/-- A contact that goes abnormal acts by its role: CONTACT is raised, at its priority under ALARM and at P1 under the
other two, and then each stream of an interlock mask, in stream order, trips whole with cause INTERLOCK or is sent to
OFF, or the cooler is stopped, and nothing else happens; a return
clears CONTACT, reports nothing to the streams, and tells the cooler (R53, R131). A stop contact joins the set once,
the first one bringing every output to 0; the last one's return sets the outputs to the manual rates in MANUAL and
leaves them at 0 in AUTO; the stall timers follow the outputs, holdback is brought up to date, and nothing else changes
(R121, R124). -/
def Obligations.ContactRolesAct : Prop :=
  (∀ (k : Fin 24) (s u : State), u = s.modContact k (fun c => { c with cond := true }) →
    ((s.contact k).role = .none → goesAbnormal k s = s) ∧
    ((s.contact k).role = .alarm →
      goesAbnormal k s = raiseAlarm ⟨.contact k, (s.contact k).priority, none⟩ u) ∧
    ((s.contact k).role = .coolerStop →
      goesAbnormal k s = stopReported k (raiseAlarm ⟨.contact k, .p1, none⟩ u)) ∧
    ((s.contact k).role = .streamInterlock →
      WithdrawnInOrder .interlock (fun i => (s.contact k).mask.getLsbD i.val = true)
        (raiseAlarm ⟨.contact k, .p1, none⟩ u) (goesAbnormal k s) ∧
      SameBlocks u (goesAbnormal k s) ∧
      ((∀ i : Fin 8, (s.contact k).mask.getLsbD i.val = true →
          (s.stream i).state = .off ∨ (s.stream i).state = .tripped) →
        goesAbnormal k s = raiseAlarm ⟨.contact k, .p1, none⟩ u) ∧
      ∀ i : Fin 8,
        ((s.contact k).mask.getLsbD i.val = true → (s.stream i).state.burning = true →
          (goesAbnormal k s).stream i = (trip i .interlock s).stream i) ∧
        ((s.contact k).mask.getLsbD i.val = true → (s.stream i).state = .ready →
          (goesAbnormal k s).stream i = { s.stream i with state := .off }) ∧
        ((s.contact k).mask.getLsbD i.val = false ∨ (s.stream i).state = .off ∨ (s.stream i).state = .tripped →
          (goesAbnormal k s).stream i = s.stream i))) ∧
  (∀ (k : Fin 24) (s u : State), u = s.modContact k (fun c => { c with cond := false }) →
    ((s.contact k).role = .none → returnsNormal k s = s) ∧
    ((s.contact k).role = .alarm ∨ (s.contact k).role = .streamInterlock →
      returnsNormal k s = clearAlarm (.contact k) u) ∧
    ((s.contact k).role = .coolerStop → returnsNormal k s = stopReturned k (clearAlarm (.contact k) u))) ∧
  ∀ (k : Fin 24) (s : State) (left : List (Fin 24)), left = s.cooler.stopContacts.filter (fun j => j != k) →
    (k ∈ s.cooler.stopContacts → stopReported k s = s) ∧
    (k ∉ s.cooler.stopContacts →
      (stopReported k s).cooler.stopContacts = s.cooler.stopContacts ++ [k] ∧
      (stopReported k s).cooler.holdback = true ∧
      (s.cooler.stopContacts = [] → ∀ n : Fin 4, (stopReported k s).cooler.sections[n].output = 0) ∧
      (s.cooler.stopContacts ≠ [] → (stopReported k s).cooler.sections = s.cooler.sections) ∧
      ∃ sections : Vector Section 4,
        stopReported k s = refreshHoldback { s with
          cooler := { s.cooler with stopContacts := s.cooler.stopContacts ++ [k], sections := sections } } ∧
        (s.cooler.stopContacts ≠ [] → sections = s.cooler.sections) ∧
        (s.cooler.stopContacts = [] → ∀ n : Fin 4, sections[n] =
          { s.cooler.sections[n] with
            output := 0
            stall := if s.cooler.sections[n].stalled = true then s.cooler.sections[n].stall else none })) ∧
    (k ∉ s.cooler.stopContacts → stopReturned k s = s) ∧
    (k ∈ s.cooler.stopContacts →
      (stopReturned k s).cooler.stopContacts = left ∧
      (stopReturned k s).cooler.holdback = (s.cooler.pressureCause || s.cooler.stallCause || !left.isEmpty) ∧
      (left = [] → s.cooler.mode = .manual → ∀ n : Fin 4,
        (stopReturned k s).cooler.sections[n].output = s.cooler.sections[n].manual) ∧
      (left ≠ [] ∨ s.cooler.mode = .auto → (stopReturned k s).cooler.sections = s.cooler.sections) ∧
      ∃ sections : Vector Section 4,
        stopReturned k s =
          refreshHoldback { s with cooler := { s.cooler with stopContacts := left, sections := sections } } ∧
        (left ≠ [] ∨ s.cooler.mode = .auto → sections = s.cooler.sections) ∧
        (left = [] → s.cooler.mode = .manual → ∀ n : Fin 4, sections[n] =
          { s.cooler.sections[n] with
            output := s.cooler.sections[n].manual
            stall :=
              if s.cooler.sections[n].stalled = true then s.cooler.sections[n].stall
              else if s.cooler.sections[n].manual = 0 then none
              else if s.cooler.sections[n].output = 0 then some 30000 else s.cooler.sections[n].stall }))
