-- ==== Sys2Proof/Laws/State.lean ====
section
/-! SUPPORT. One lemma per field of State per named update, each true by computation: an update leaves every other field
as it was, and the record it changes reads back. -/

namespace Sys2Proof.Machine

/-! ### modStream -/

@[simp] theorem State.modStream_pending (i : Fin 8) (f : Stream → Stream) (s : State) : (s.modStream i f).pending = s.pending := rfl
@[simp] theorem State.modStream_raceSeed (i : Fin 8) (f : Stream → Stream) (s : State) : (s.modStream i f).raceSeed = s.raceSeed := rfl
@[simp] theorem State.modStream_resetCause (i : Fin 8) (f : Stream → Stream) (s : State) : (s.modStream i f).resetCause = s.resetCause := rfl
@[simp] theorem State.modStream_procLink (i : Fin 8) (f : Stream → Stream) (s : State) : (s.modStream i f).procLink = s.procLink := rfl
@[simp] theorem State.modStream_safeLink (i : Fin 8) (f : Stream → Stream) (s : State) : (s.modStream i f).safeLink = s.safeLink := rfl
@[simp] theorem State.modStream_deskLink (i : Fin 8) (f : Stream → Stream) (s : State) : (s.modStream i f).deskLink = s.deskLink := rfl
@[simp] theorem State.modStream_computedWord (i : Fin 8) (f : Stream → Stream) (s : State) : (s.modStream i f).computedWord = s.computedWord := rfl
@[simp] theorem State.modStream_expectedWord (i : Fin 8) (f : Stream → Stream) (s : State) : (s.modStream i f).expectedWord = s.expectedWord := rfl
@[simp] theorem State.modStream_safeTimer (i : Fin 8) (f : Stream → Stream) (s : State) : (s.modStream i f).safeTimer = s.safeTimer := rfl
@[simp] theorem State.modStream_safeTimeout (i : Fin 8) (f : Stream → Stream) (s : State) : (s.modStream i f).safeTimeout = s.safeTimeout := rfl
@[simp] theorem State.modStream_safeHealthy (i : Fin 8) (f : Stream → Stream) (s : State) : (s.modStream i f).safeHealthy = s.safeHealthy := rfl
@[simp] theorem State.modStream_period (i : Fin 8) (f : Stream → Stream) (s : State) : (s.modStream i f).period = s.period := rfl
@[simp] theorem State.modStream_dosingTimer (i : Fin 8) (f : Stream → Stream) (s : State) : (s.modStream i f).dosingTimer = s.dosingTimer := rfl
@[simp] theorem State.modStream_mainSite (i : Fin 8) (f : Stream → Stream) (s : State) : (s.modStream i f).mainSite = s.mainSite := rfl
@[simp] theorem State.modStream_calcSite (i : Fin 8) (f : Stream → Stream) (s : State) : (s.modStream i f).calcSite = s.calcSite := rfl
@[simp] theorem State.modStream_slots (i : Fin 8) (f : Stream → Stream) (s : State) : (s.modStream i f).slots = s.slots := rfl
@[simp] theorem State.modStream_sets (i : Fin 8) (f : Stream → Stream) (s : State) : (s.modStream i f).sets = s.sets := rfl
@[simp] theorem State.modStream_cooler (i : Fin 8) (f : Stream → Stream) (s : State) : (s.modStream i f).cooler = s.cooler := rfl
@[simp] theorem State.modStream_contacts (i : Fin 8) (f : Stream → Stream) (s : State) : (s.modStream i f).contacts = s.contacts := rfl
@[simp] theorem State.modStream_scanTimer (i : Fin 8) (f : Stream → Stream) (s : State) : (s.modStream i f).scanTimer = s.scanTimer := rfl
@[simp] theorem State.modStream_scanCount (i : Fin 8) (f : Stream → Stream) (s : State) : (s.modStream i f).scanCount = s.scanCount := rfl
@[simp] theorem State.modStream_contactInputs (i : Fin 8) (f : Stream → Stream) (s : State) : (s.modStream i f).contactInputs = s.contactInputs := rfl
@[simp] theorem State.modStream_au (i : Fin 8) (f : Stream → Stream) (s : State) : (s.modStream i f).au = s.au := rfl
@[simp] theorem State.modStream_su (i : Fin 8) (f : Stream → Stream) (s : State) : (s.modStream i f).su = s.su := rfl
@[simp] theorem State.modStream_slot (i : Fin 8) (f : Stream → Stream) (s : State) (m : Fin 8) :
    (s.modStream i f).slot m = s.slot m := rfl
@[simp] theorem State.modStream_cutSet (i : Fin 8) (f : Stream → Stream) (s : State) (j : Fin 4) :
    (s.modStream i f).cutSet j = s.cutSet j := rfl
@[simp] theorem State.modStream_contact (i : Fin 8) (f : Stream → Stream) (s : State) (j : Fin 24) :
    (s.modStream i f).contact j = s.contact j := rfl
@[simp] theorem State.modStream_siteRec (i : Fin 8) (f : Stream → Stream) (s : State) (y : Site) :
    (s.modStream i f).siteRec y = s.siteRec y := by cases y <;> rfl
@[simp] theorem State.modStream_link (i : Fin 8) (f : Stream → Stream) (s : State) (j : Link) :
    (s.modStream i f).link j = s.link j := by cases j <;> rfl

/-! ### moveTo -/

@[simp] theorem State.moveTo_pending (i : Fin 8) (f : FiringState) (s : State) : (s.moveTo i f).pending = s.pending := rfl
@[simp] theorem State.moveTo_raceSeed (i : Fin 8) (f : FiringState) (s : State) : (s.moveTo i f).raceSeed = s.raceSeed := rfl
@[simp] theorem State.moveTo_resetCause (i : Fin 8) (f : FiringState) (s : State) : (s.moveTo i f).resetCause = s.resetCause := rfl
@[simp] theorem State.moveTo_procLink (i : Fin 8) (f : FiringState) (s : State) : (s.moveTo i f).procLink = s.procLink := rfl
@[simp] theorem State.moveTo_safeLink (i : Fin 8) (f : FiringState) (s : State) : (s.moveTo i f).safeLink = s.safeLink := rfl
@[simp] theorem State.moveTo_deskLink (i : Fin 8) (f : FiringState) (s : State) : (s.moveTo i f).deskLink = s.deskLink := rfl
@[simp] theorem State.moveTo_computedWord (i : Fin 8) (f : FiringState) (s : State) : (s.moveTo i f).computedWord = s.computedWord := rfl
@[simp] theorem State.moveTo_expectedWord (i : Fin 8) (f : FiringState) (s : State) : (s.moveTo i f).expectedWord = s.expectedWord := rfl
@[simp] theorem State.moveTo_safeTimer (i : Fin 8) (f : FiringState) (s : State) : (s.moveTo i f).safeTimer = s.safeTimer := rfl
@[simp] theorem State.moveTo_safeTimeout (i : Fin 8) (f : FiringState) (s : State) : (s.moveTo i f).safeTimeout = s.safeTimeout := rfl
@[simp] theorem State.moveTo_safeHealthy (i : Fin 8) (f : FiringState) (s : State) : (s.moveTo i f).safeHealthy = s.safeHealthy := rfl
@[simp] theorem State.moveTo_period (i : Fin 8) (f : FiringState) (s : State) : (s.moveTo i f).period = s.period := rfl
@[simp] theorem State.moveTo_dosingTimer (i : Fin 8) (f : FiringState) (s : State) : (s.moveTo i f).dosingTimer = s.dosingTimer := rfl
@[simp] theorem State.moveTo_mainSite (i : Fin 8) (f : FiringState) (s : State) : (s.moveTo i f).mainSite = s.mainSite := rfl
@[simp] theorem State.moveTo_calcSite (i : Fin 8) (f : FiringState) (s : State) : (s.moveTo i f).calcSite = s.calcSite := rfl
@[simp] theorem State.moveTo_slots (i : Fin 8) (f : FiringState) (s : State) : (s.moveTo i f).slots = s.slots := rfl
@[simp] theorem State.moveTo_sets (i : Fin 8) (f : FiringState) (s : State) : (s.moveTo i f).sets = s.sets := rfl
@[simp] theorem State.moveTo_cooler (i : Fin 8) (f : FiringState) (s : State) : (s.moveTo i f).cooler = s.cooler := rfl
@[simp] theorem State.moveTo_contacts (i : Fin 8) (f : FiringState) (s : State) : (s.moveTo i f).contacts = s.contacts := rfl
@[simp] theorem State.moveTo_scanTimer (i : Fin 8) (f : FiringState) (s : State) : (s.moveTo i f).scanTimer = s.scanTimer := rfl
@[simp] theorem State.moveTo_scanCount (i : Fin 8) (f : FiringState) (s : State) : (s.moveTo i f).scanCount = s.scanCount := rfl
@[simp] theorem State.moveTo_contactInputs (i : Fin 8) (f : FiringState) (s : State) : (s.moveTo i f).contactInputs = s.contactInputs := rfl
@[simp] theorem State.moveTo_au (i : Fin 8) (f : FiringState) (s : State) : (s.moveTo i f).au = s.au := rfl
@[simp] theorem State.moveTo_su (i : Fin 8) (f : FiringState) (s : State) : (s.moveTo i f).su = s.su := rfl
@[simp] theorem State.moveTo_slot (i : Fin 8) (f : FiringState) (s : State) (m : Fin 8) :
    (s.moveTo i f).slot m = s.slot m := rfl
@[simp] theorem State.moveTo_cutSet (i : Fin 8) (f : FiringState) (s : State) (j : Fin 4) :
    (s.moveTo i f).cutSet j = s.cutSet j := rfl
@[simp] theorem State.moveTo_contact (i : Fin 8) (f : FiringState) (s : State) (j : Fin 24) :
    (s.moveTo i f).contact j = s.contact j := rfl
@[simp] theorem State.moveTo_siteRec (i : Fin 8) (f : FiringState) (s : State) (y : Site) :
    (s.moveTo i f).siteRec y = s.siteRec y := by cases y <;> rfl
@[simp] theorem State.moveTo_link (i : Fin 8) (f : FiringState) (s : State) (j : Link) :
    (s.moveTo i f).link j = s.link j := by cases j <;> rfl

AIM OF THE EXERCISE: Where a line in the records above contains the word "safeHealthy", copy that line.

EXPECTED ANSWER:
@[simp] theorem State.modStream_safeHealthy (i : Fin 8) (f : Stream → Stream) (s : State) : (s.modStream i f).safeHealthy = s.safeHealthy := rfl
@[simp] theorem State.moveTo_safeHealthy (i : Fin 8) (f : FiringState) (s : State) : (s.moveTo i f).safeHealthy = s.safeHealthy := rfl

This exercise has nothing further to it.